Because anybody with a blog can purport to follow journalism ethics

Always take personal blogs with a grain of salt - particularly those without seasoned editors to check their works

The authors of the new study suggested cutting back on "bots" -- algorithms with fake "profiles" on social media networks. They flood the platform with messages on a certain topic in a bid to marginalise other viewpoints.

Such bot accounts "make up a significant portion of online profiles and many of them flood social media with high volumes of low-quality information to manipulate the public discourse," said the research team.

This happened with the false "Syria Hoax" propaganda that was traced back to a network of bot Russian social media accounts:

https://medium.com/dfrlab/how-the-alt-right-brought-syriahoax-to-america-47745118d1c9

  This latest social media coup comes just months after Russia's attempts to use similar tactics to meddle with the U.S. presidential election, which U.S. officials believe was undertaken by a secretive Russian intelligence operation based in St. Petersberg tasked with manipulating public opinion.

The tweet rapidly went viral, boosting the hashtag into the trending lists. However, much of its initial viral appeal appears to have come from suspiciously hyperactive accounts that tweeted it dozens or hundreds of times in the space of a few hours.

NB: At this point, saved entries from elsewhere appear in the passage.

/-- A running test ends with ABORTED, carrying the cycles run and the counts so far (R99). -/
def abortTest (line : Nat) (detail : Detail) (s : State) : State :=
  match (lineOf s line).test with
  | none => s
  | some t =>
    makeReply ⟨t.tag, 0x43⟩ .aborted detail none (f1 t.run :: testCounts (lineOf s line) t) true
      (putLine line { lineOf s line with test := none } s)

/-- The spare slots stored for a requested count (R79). -/
def clampSpare (desks spare : Nat) : Nat :=
  let n := if spare = 0 then 1 else min spare 16
  if 123 < desks + n then 123 - desks else n

/-- A desk above the new desk count goes out of reach (R79). -/
def dropDesk (line address : Nat) (s : State) : State :=
  if (deskOf s line address).reachable then
    reportReach line address (putDesk line address { deskOf s line address with reachable := false } s)
  else s

/-- A polled desk at CONFIGURE_LINE: its missed-poll count is 0, and END and SEAT are owed (R79), on a line in FAULT too,
which CONFIGURE_LINE leaves (R95). -/
def renewDesk (line address : Nat) (s : State) : State :=
  putDesk line address { deskOf s line address with missedPolls := 0, owedSeat := true, owedEnd := true } s

/-- The effects of CONFIGURE_LINE (R79). The desks above the new D that go out of reach raise DESK_REACH in rising address,
the model's choice (log entry 17). -/
def configureNow (line desks spare : Nat) (keep : Bool) (s : State) : State :=
  let t := abortTest line .none_ s
  let x := { lineOf t line with
    desks := desks, spare := spare, autoKeep := keep, missedCycles := 0, probe := 1, delivery := 0
    position := 0, keepCycle := false, replySeen := false, awaited := none }
  let t := putLine line x t
  let t := forEach (polledAddresses x) (fun a => renewDesk line a) t
  let t := forEach ((List.range (Config.deskCount - desks)).map (· + desks + 1)) (fun a => dropDesk line a) t
  if x.state = .running then t else enterLine line x .running .configure t

def configureLineBody (tag line desks spare autoKeep : Nat) (s : State) : State :=
  let q : Req := ⟨tag, 0x40⟩
  if ¬(line < Config.lineCount ∧ 1 ≤ desks ∧ desks ≤ Config.deskCount ∧ autoKeep ≤ 1) then refusePlain q .badValue s
  else
    let sp := clampSpare desks spare
    let t := configureNow line desks sp (decide (autoKeep = 1)) s
    let n := 2 + desks + sp
    let fields := [f1 sp, f1 n, f2 (2 * n)]
    if sp = spare then ok q fields t else clampedReply q (some line) fields t

/-- CONFIGURE_LINE (R79). -/
def execConfigureLine (tag line desks spare autoKeep : Nat) (s : State) : Host.Outcome State Fault Refusal :=
  request (.configureLine tag line desks spare autoKeep) s (configureLineBody tag line desks spare autoKeep)

/-- What GET_LINE returns (R80): while no test runs its mode reads absent and its other fields are not there. -/
def lineFields (x : Line) : List Field :=
  [f1 x.state.ctorIdx, f1 x.desks, f1 x.spare, fb x.autoKeep, f1 x.missedCycles, f2 x.probe, f2 x.delivery,
   f1 (cycleLength x), f2 (2 * cycleLength x), o1 (x.test.map (·.mode.ctorIdx))] ++
  match x.test with
  | none => []
  | some t => f1 t.requested :: f1 t.run :: testCounts x t

def getLineBody (tag line : Nat) (s : State) : State :=
  let q : Req := ⟨tag, 0x41⟩
  if line < Config.lineCount then ok q (lineFields (lineOf s line)) s else refusePlain q .badValue s

/-- GET_LINE (R80). -/
def execGetLine (tag line : Nat) (s : State) : Host.Outcome State Fault Refusal :=
  request (.getLine tag line) s (getLineBody tag line)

All together, these forty accounts were responsible for just over 3,000 tweets between 16:00 and 22:00 UTC on April 6. The hashtag as a whole generated 20,000 posts over that period: in other words, forty accounts provided 15 per cent of all its traffic.

It is also apparent that, to spread the hashtag, some sleeper bots were activated. For example, @dr_trumpenstein was created in June 2016. In total, by April 7 the account had tweeted 269 times, but it had used #SyriaHoax 155 times, which means almost 60 per cent of its tweets were posted to promote one hashtag. (In the evening of April 7, all but ten of its tweets were deleted.)

1 ( +1 / -0 )

No. Information overload might fuel careless readers being unwilling to take the time to carefully distinguish fake news from real, but the fault for fake news lies squarely with media companies that refuse to curate their content with accuracy checks.

Unfortunately the Internet is driven by hack media producers who would rather goose their otherwise lackluster page views with a flame war (and then blame it on their users) than make the most basic efforts to weed out bad actors trying to intentionally spread disinformation.